-- ==== Sys2Proof/Machine/Ops.lean ====
section
/-! DEFINITION. The operations every block shares: bit fields, the trace of what leaves
the device, islands, interrupt sources, MSI-X vectors and event records. -/

namespace Sys2Proof.Machine

/-! ### Bit fields (R17) -/

/-- Bits lo to lo + n - 1 of a word. -/
def fld (w : Word) (lo n : Nat) : Nat := (w.toNat >>> lo) % 2 ^ n

/-- One bit of a word. -/
def bit (w : Word) (i : Nat) : Bool := w.getLsbD i

/-- A Boolean as a number. -/
def b2n (b : Bool) : Nat := if b then 1 else 0

/-- A word from (lowest bit, value) pairs. -/
def pack : List (Nat × Nat) → Word
  | [] => 0
  | (lo, v) :: r => BitVec.ofNat 32 (v <<< lo) ||| pack r

/-- A word from a number. -/
def w32 (n : Nat) : Word := BitVec.ofNat 32 n

/-- A word from its four bytes, least significant first (R18). -/
def leWord (b : List Byte) : Word :=
  w32 (b.take 4 |>.foldr (fun x a => a * 256 + x.toNat) 0)

/-- The `n` low bytes of a number, least significant first (R18). -/
def leBytes : Nat → Nat → List Byte
  | 0, _ => []
  | n + 1, v => BitVec.ofNat 8 v :: leBytes n (v / 256)

/-- The number that little-endian bytes spell (R18). -/
def leNat (b : List Byte) : Nat := b.foldr (fun x a => a * 256 + x.toNat) 0

/-- The `n` low bytes of a number, most significant first (R19). -/
def beBytes (n v : Nat) : List Byte := (leBytes n v).reverse

/-- The number that big-endian bytes spell (R19). -/
def beNat (b : List Byte) : Nat := leNat b.reverse

/-- A saturating counter of `n` bits plus `k`. -/
def satAdd {n : Nat} (c : BitVec n) (k : Nat) : BitVec n :=
  BitVec.ofNat n (min (2 ^ n - 1) (c.toNat + k))

/-- A mask of `n` bits with bit `i` set. -/
def oneBit (n i : Nat) : BitVec n := BitVec.ofNat n (2 ^ i)

/-- A mask with bit `i` set or cleared. -/
def setBit {n : Nat} (m : BitVec n) (i : Nat) (b : Bool) : BitVec n :=
  if b then m ||| oneBit n i else m &&& ~~~ oneBit n i

/-- Two's complement reading of the low `n` bits. -/
def signed (n v : Nat) : Int := if v % 2 ^ n < 2 ^ (n - 1) then v % 2 ^ n else (v % 2 ^ n : Int) - 2 ^ n

/-- One byte into the CRC-32 of IEEE 802.3, reflected. -/
def crcByte (c : Word) (b : Byte) : Word :=
  (List.range 8).foldl (fun c _ =>
    if c.getLsbD 0 then (c >>> 1) ^^^ 0xEDB88320 else c >>> 1) (c ^^^ b.setWidth 32)

/-- The CRC-32 of IEEE 802.3 (R165, R405). -/
def crc32 (b : List Byte) : Word := ~~~ (b.foldl crcByte 0xFFFFFFFF)

/-- Append to the trace of what leaves the device. -/
def emit (s : State) (o : Out) : State := { s with out := s.out ++ [o] }

/-- Append several. -/
def emits (s : State) (o : List Out) : State := { s with out := s.out ++ o }

/-- Draw one free value (log entry 7). -/
def drawFree (s : State) : State × BitVec 64 :=
  ({ s with fresh := s.fresh + 1 }, Config.freeValue s.fresh)

/-- The Lockkeeper core meets an error completion as an exception (R13, R565, R566, R790): CODE 7 for
a Basin access and 9 for any other, and the address. Its pc, flags and IE are those of firmware
that the spec does not give: free values (log entry 57). -/
def lkException (s : State) (ad : Nat) (basin store : Bool) : State :=
  let (s, v) := drawFree s
  { s with sys := { s.sys with
      lkEpc := v.truncate 18, lkEstat := pack [(0, (v >>> 32).toNat % 32), (5, 1)],
      lkEcause := pack [(0, if basin then 7 else 9), (8, b2n store)], lkEaddr := w32 ad } }

/-- An error completion reaches the agent that made an access (R13, R42). -/
def errTo (s : State) (a ad : Nat) (basin store : Bool) (e : Err) : State :=
  let s := emit s (.error a e)
  if a = 2 then lkException s ad basin store else s

/-- Ticks since a stamp. -/
def ticksSince (s : State) (t : Dword) : Nat := (s.tick - t).toNat

/-! ### Island numbers (R26) -/

def islLK : Nat := 0
def islTP : Nat := 3
def islCV : Nat := 4
def islSL : Nat := 9
def islHI : Nat := 14
def islPI : Nat := 15
/-- The island of Basin bank `b`. -/
def islBank (b : Nat) : Nat := 5 + b
/-- The island of lane `l`. -/
def islLane (l : Nat) : Nat := 10 + l / 2
/-- The island of Deckhand `n`. -/
def islDeck (n : Nat) : Nat := 1 + n / 4

/-- An island. -/
def isl (s : State) (i : Nat) : Island := s.islands.get {} i
/-- Change an island. -/
def updIsl (s : State) (i : Nat) (f : Island → Island) : State :=
  { s with islands := s.islands.upd {} i f }
/-- An island is neither fenced nor held in reset (R284, IS_FENCE_MAP of R285). -/
def running (s : State) (i : Nat) : Bool := (isl s i).state = .running
/-- Some island other than the Lockkeeper core is fenced (R55, R56, R74); HI does not count while
PERST# is low (R70). -/
def anyFenced (s : State) : Bool :=
  (List.range 15).any (fun i => !running s (i + 1) && (i + 1 ≠ islHI || s.pins.perst))
/-- The island whose outward crossing an agent's requests leave by (R26, R30). Towline's agent sits
in four islands, and debug crosses none. -/
def agentIsland (a : Nat) : Option Nat :=
  if a = 1 then some islHI
  else if a = 2 then some islLK
  else if 3 ≤ a ∧ a ≤ 10 then some (islDeck (a - 3))
  else if a = 11 then some islSL
  else if a = 12 then some islTP
  else if a = 13 then some islCV
  else none
/-- An agent's requests leave its island: a fenced one drops them without a response (R247). -/
def agentOut (s : State) (a : Nat) : Bool := (agentIsland a).all (running s)
/-- An agent's request: dropped where its island is fenced (R247). -/
def issue (s : State) (a : Nat) (f : State → State) : State := if agentOut s a then f s else s
/-- An agent's access to a register at an address: whether the agent reaches it (R793) and whether the
register's island runs (R247) decide between the access and an error completion. -/
def reach (s : State) (agent ad : Nat) (ok up store : Bool) (f : State → State) : State :=
  issue s agent (fun s =>
    if !ok then errTo s agent ad false store .unmapped
    else if !up then errTo s agent ad false store .fenced
    else f s)
/-- Some Basin bank is fenced. -/
def bankFenced (s : State) : Bool := (List.range 4).any (fun b => !running s (islBank b))
/-- IS_FENCE_MAP (R285). -/
def fenceMap (s : State) : Nat :=
  (List.range 16).foldl (fun a i => a + b2n (!running s i) * 2 ^ i) 0

/-- The modes of R91. -/
def mBOOT : BitVec 4 := 0
def mRECOVER : BitVec 4 := 1
def mCOMMISSION : BitVec 4 := 2
def mRUN : BitVec 4 := 3
def mDEGRADED : BitVec 4 := 4
def mWASH : BitVec 4 := 5
def mSERVICE : BitVec 4 := 6
def mHOLD : BitVec 4 := 7

/-! ### Interrupt sources (R633 to R648) -/

/-- The kinds of R633. -/
inductive Kind where
  | edge | level | soft
  deriving DecidableEq, Repr

/-- KIND of a private source (R647, R648). -/
def privKind (t i : Nat) : Kind :=
  if t = 0 then
    if i ≤ 17 then .level else if i = 21 then .soft else .edge
  else if i ≤ 2 then .level else if i = 5 then .soft else .edge

/-- KIND of a shared source (R646, R732). -/
def sharedKind (s : State) (n : Nat) : Kind :=
  if 0x40 ≤ n ∧ n < 0x50 then .level
  else if 0x60 ≤ n ∧ n < 0xA0 then
    if (s.gp.cfg.get 0 (n - 0x60)).getLsbD 6 then .level else .edge
  else if 0xF0 ≤ n then .soft else .edge

/-- A source receives `e` events at once (R634 with a = 0). -/
def Src.events (x : Src) (e : Nat) : Src :=
  { x with count := satAdd x.count e, ovf := x.ovf || 255 < x.count.toNat + e }

/-- The input of a LEVEL source takes a level; a rising edge is one event (R633). -/
def Src.drive (x : Src) (v : Bool) : Src :=
  let y := if v && !x.input then x.events 1 else x
  { y with input := v }

def privSrc (s : State) (t i : Nat) : Src := s.intc.priv.get {} (32 * t + i)
def sharedSrc (s : State) (n : Nat) : Src := s.intc.shared.get {} n
def updPriv (s : State) (t i : Nat) (f : Src → Src) : State :=
  { s with intc := { s.intc with priv := s.intc.priv.upd {} (32 * t + i) f } }
def updShared (s : State) (n : Nat) (f : Src → Src) : State :=
  { s with intc := { s.intc with shared := s.intc.shared.upd {} n f } }

/-- One event on a private source. -/
def raisePriv (s : State) (t i : Nat) : State := updPriv s t i (fun x => x.events 1)
/-- One event on a shared source. -/
def raiseShared (s : State) (n : Nat) : State := updShared s n (fun x => x.events 1)
/-- Drive the input of a private LEVEL source. -/
def drivePriv (s : State) (t i : Nat) (v : Bool) : State := updPriv s t i (fun x => x.drive v)
/-- Drive the input of a shared LEVEL source. -/
def driveShared (s : State) (n : Nat) (v : Bool) : State := updShared s n (fun x => x.drive v)

/-! ### MSI-X (R142, R652, R653) -/

/-- A vector may be sent now (R142). -/
def msixOpen (s : State) (v : Nat) : Bool :=
  s.pcie.busMaster && s.pcie.msixEnable && !s.pcie.funcMask
    && !(s.pcie.table.get {} v).ctrl.getLsbD 0

/-- A message falls due: it sets the pending bit, and is sent when nothing holds it. -/
def msixDue (s : State) (v : Nat) : State :=
  if msixOpen s v then
    let e := s.pcie.table.get {} v
    emit { s with pcie := { s.pcie with pba := setBit s.pcie.pba v false } }
      (.msix v e.addr e.data)
  else { s with pcie := { s.pcie with pba := setBit s.pcie.pba v true } }

/-- Send every pending message whose conditions now hold, lowest vector first. -/
def msixFlush (s : State) : State :=
  (List.range 64).foldl (fun s v =>
    if s.pcie.pba.getLsbD v && msixOpen s v then msixDue s v else s) s

/-- The host agent is in reset (R70, R800). -/
def hostInReset (s : State) : Bool := !s.pins.perst

/-- A vector request reaches the endpoint, or is held while HI is fenced or in reset
(R653). -/
def vectorReq (s : State) (v : Nat) : State :=
  if running s islHI && !hostInReset s then msixDue s v
  else { s with intc := { s.intc with vecHeld := setBit s.intc.vecHeld v true } }

/-- The IC hands each held vector to the endpoint once, in ascending order (R653). -/
def vecRelease (s : State) : State :=
  let h := s.intc.vecHeld
  let s1 := { s with intc := { s.intc with vecHeld := 0 } }
  (List.range 64).foldl (fun s v => if h.getLsbD v then msixDue s v else s) s1

/-! ### Event records (R175 to R180, R249) -/

/-- The handle types of R159. -/
def tSCENE : Nat := 1
def tSTATION : Nat := 2
def tVOICE : Nat := 3
def tMIX : Nat := 4
def tDMA : Nat := 5
def tFENCE : Nat := 6
def tMOORING : Nat := 7
def tSCRIPT : Nat := 8

/-- The present generation of an index (R160). -/
def genOf (s : State) (t i : Nat) : BitVec 12 := s.fw.gens.get 1 (65536 * t + i)
/-- The handle of an index (R159). -/
def handleOf (s : State) (t i : Nat) : Word := pack [(28, t), (16, (genOf s t i).toNat), (0, i)]

/-- The mooring a handle names, or the device mooring for 0 (R177). -/
def moorIndex (s : State) (h : Word) : Option Nat :=
  if h = 0 then s.fw.deviceMoor
  else
    let i := fld h 0 16
    if fld h 28 4 = tMOORING ∧ handleOf s tMOORING i = h ∧ (s.fw.moorings.find? i).isSome
    then some i else none

/-- Change the firmware's state. -/
def onFw (s : State) (f : Fw → Fw) : State := { s with fw := f s.fw }

/-- Write a mooring's record. -/
def setMoor (s : State) (i : Nat) (m : Moor) : State :=
  onFw s (fun f => { f with moorings := f.moorings.put i m })

/-- Count a record of a mooring as dropped without reading its control block: the
firmware keeps the count and adds it to DROPPED later (R249, R804). -/
def keepDrop (s : State) (h : Word) : State :=
  match moorIndex s h with
  | none =>
    if h = 0 then onFw s (fun f => { f with heldDropped := f.heldDropped + 1 }) else s
  | some i =>
    match s.fw.moorings.find? i with
    | none => s
    | some m =>
      setMoor s i { m with kept := m.kept + 1, since := m.since + 1 }

/-- The staging queue's level at the Lockkeeper's private source 17 (R647). -/
def stagingLevel (s : State) : State := drivePriv s 0 17 (!s.staging.isEmpty)

/-- A record as it is staged: that of a command waits for the command's reply (R34). -/
def Rec.staged (r : Rec) (c : Option (Nat × Nat)) : Rec :=
  if r.marker then r else { r with await := c }

/-- Put an item before the first one that is to come later. -/
def insertBefore {α : Type} (later : α → Bool) (x : α) : List α → List α
  | [] => [x]
  | y :: r => if later y then x :: y :: r else y :: insertBefore later x r

/-- Stage a record before those that are to come later; a full queue drops it (R249). -/
def stageBefore (later : Rec → Bool) (s : State) (r : Rec) : State :=
  if r.marker || (s.staging.filter (fun x => !x.marker)).length < 1024 then
    stagingLevel { s with staging := insertBefore later (r.staged s.fw.causer) s.staging }
  else keepDrop s r.moor

/-- Stage a record after all others (R249). -/
def stage (s : State) (r : Rec) : State :=
  if r.marker || (s.staging.filter (fun x => !x.marker)).length < 1024 then
    stagingLevel { s with staging := s.staging ++ [r.staged s.fw.causer] }
  else keepDrop s r.moor

/-- Post an event record of an island, stamped with SYS_TICK (R175, R255). -/
def postRec (s : State) (island type : Nat) (source payload moor : Word) : State :=
  stage s { type := BitVec.ofNat 8 type, island := BitVec.ofNat 4 island,
            epoch := (isl s island).epoch, source := source,
            stamp := s.tick.truncate 32, payload := payload, moor := moor }

/-- Post an event record stamped with a Towline cycle number (R175). -/
def postCycleRec (s : State) (island type : Nat) (source cyc payload moor : Word) : State :=
  stage s { type := BitVec.ofNat 8 type, island := BitVec.ofNat 4 island, cycle := true,
            epoch := (isl s island).epoch, source := source,
            stamp := cyc, payload := payload, moor := moor }

/-- LOOP_WARNING (R200, R286): loop, target, reason, posted by an island. -/
def loopWarning (s : State) (island loop target reason : Nat) : State :=
  postRec s island 0x0A 0 (pack [(0, loop), (4, target), (16, reason)]) 0

/-- POLICY_CONFLICT (R200): loop and target. -/
def policyConflict (s : State) (island loop target : Nat) : State :=
  postRec s island 0x09 0 (pack [(0, loop), (4, target)]) 0

/-- The 16 bytes of a record (R175). -/
def Rec.bytes (r : Rec) : List Byte :=
  leBytes 4 (pack [(0, r.type.toNat), (8, r.island.toNat), (12, b2n r.cycle),
      (16, r.epoch.toNat)]).toNat
    ++ leBytes 4 r.source.toNat ++ leBytes 4 r.stamp.toNat ++ leBytes 4 r.payload.toNat

end Sys2Proof.Machine
end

▬▬▬▬▬▬▬▬▬▬

> [WHAT IS EXPECTED]:
Check each line of the records for "Towline" and copy the ones that contain it.

> [RESPONSE BELOW]:
/-- The island whose outward crossing an agent's requests leave by (R26, R30). Towline's agent sits
/-- Post an event record stamped with a Towline cycle number (R175). -/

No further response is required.